- Task directions -
Return, word for word, only the lines of the data below that lie between the line with "rw [Hub.ring, mfSay_mbx]" and the line with "theorem Hub.storeResp_cmds (op", those two lines included.

- Saved data entries -

[Start of Attachment]

/-! #### What leaves the commands in their slots -/

/-- A change of a ring beside its commands. -/
theorem Hub.modRing_cmds {f : Ring → Ring} (same : ∀ g, (f g).cmds = g.cmds) : ((h.modRing r f).ring k).cmds = (h.ring k).cmds := by
  by_cases own : r = k
  · subst own
    rw [Hub.modRing_ring, same]
  · rw [Hub.modRing_ring_ne h f own]

@[simp] theorem Hub.stallEval_cmds : ((h.stallEval r).ring k).cmds = (h.ring k).cmds := by
  unfold Hub.stallEval
  dsimp only
  split
  · exact h.modRing_cmds r k fun _ => rfl
  · split
    · exact (h.bumpBy _ _).modRing_cmds r k fun _ => rfl
    · rfl

@[simp] theorem Hub.mfReady_ring : (h.mfReady r).ring k = h.ring k := by
  unfold Hub.mfReady
  split
  · rw [Hub.ring, mfSay_mbx]
    rfl
  · rfl

/-- Slots that become free are told to the MF (R370). -/
theorem Hub.freeSlots_ring (f : Hub → Hub) : (h.freeSlots r f).ring k = (f h).ring k := by
  unfold Hub.freeSlots
  split
  · exact Hub.mfReady_ring _ _ _
  · rfl

theorem Hub.raise_ring (src code sev : Nat) (data : List Nat) : (h.raise src code sev data).ring k = h.ring k := rfl

theorem Hub.storeResp_cmds (op : Nat) (tag : BitVec 16) (completion : Bool) (status detail : Nat) (data : List Byte) (job : Nat) :
    ((h.storeResp r op tag completion status detail data job).ring k).cmds = (h.ring k).cmds := by
  unfold Hub.storeResp
  dsimp only
  split
  · have numbered : (((h.bump (cntRing r 1)).modRing r fun g => { g with nextSeq := (g.nextSeq + 1) % 2 ^ 32 }).ring k).cmds =
        (h.ring k).cmds := (h.bump _).modRing_cmds r k fun _ => rfl
    split
    · rwa [Hub.mbxRaise, Hub.raise_ring]
    · exact numbered
  · rw [Hub.stallEval_cmds, Hub.mfReady_ring]
    exact (h.bump _).modRing_cmds r k fun _ => rfl

theorem Hub.busyRestart_cmds (op : Nat) (tag : BitVec 16) (completion : Bool) (detail job : Nat) :
    ((h.busyRestart r op tag completion detail job).ring k).cmds = (h.ring k).cmds := by
  unfold Hub.busyRestart
  dsimp only
  split
  · exact Hub.storeResp_cmds _ _ _ _ _ _ _ _ _ _
  · rfl

theorem Hub.respFreeIf_cmds (q : Resp → Bool) : ((h.respFreeIf r q).ring k).cmds = (h.ring k).cmds := by
  unfold Hub.respFreeIf
  rw [Hub.stallEval_cmds]
  exact h.modRing_cmds r k fun _ => rfl

/-- Acknowledgements free responses, not commands (R366). -/
theorem Hub.respAck_cmds (p : List Byte) : ((h.respAck r p).ring k).cmds = (h.ring k).cmds := by
  unfold Hub.respAck
  dsimp only
  split
  · rfl
  · split
    · rfl
    · split
      · exact Hub.respFreeIf_cmds _ _ _ _
      · split
        · exact Hub.respFreeIf_cmds _ _ _ _
        · rfl

theorem Hub.countHostRx_ring (bytes : Nat) : (h.countHostRx bytes).ring k = h.ring k := by
  unfold Hub.countHostRx Hub.countRx
  split <;> rfl

end

section
variable {h : Hub} {r k : RingIx}

/-! #### Slots are taken one at a time -/

/-- A command that finds a slot free takes it, unless it is answered at once (R365, R383). -/
theorem Hub.cmdStore_cmds (slots : (h.ring k).cmds.length ≤ 8) (free : ¬ h.cmdFull r) (m : Msg) :
    ((h.cmdStore r m).ring k).cmds.length ≤ 8 := by
  unfold Hub.cmdStore
  dsimp only
  split
  · rw [Hub.busyRestart_cmds]
    exact slots
  · rw [mpWanted_ring, Hub.stallEval_cmds]
    by_cases own : r = k
    · subst own
      have room : (h.ring r).cmds.length < 8 := by simpa [Hub.cmdFull] using free
      rw [Hub.modRing_ring, List.length_append]
      exact room
    · rw [Hub.modRing_ring_ne _ _ own]
      exact slots

/-- A message that is not discarded acknowledges responses, finds the slots full, or takes one (R362). -/
theorem Hub.commandCheck_cmds (slots : (h.ring k).cmds.length ≤ 8) (bytes : List Byte) :
    ((h.commandCheck r bytes).ring k).cmds.length ≤ 8 := by
  unfold Hub.commandCheck
  dsimp only
  split
  · exact slots
  · split
    · exact slots
    · split
      · exact slots
      · split
        · exact slots
        · split
          · rw [Hub.respAck_cmds]
            exact slots
          · split
            · exact slots
            · next free => exact Hub.cmdStore_cmds slots free _

/-- A full ring of the MF answers busy (R370). -/
theorem Hub.mfCommand_cmds (slots : (h.ring k).cmds.length ≤ 8) (bytes : List Byte) :
    ((h.mfCommand r bytes).ring k).cmds.length ≤ 8 := by
  have slots' : ((h.countHostRx bytes.length).ring k).cmds.length ≤ 8 := by rwa [Hub.countHostRx_ring]
  unfold Hub.mfCommand Hub.mfTakes
  split
  · dsimp only
    split
    · rwa [Hub.ring, mfSay_mbx]
    · exact Hub.commandCheck_cmds slots' bytes
  · exact slots

/-- A ring clear empties the slots of its ring (R369). -/
theorem Hub.ringClear_cmds (slots : (h.ring k).cmds.length ≤ 8) (cause : Nat) :
    ((h.ringClear r cause).ring k).cmds.length ≤ 8 := by
  have jobs (l : List (Fin 8)) (g : Hub) :
      (l.foldl (fun g j => g.modJob j fun x => x.map fun x => { x with drop := true }) g).ring k = g.ring k :=
    List.foldlRecOn (motive := fun x : Hub => x.ring k = g.ring k) l _ rfl fun _ kept _ _ => kept
  unfold Hub.ringClear
  dsimp only
  show ((List.foldl _ _ _ : Hub).ring k).cmds.length ≤ 8
  rw [jobs, Hub.freeSlots_ring, Hub.stallEval_cmds]
  by_cases own : r = k
  · subst own
    rw [Hub.modRing_ring]
    exact Nat.zero_le _
  · rwa [Hub.modRing_ring_ne h _ own]

end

[End of Attachment]

- Result for this exercise -
  · rw [Hub.ring, mfSay_mbx]
    rfl
  · rfl

/-- Slots that become free are told to the MF (R370). -/
theorem Hub.freeSlots_ring (f : Hub → Hub) : (h.freeSlots r f).ring k = (f h).ring k := by
  unfold Hub.freeSlots
  split
  · exact Hub.mfReady_ring _ _ _
  · rfl

theorem Hub.raise_ring (src code sev : Nat) (data : List Nat) : (h.raise src code sev data).ring k = h.ring k := rfl

theorem Hub.storeResp_cmds (op : Nat) (tag : BitVec 16) (completion : Bool) (status detail : Nat) (data : List Byte) (job : Nat) :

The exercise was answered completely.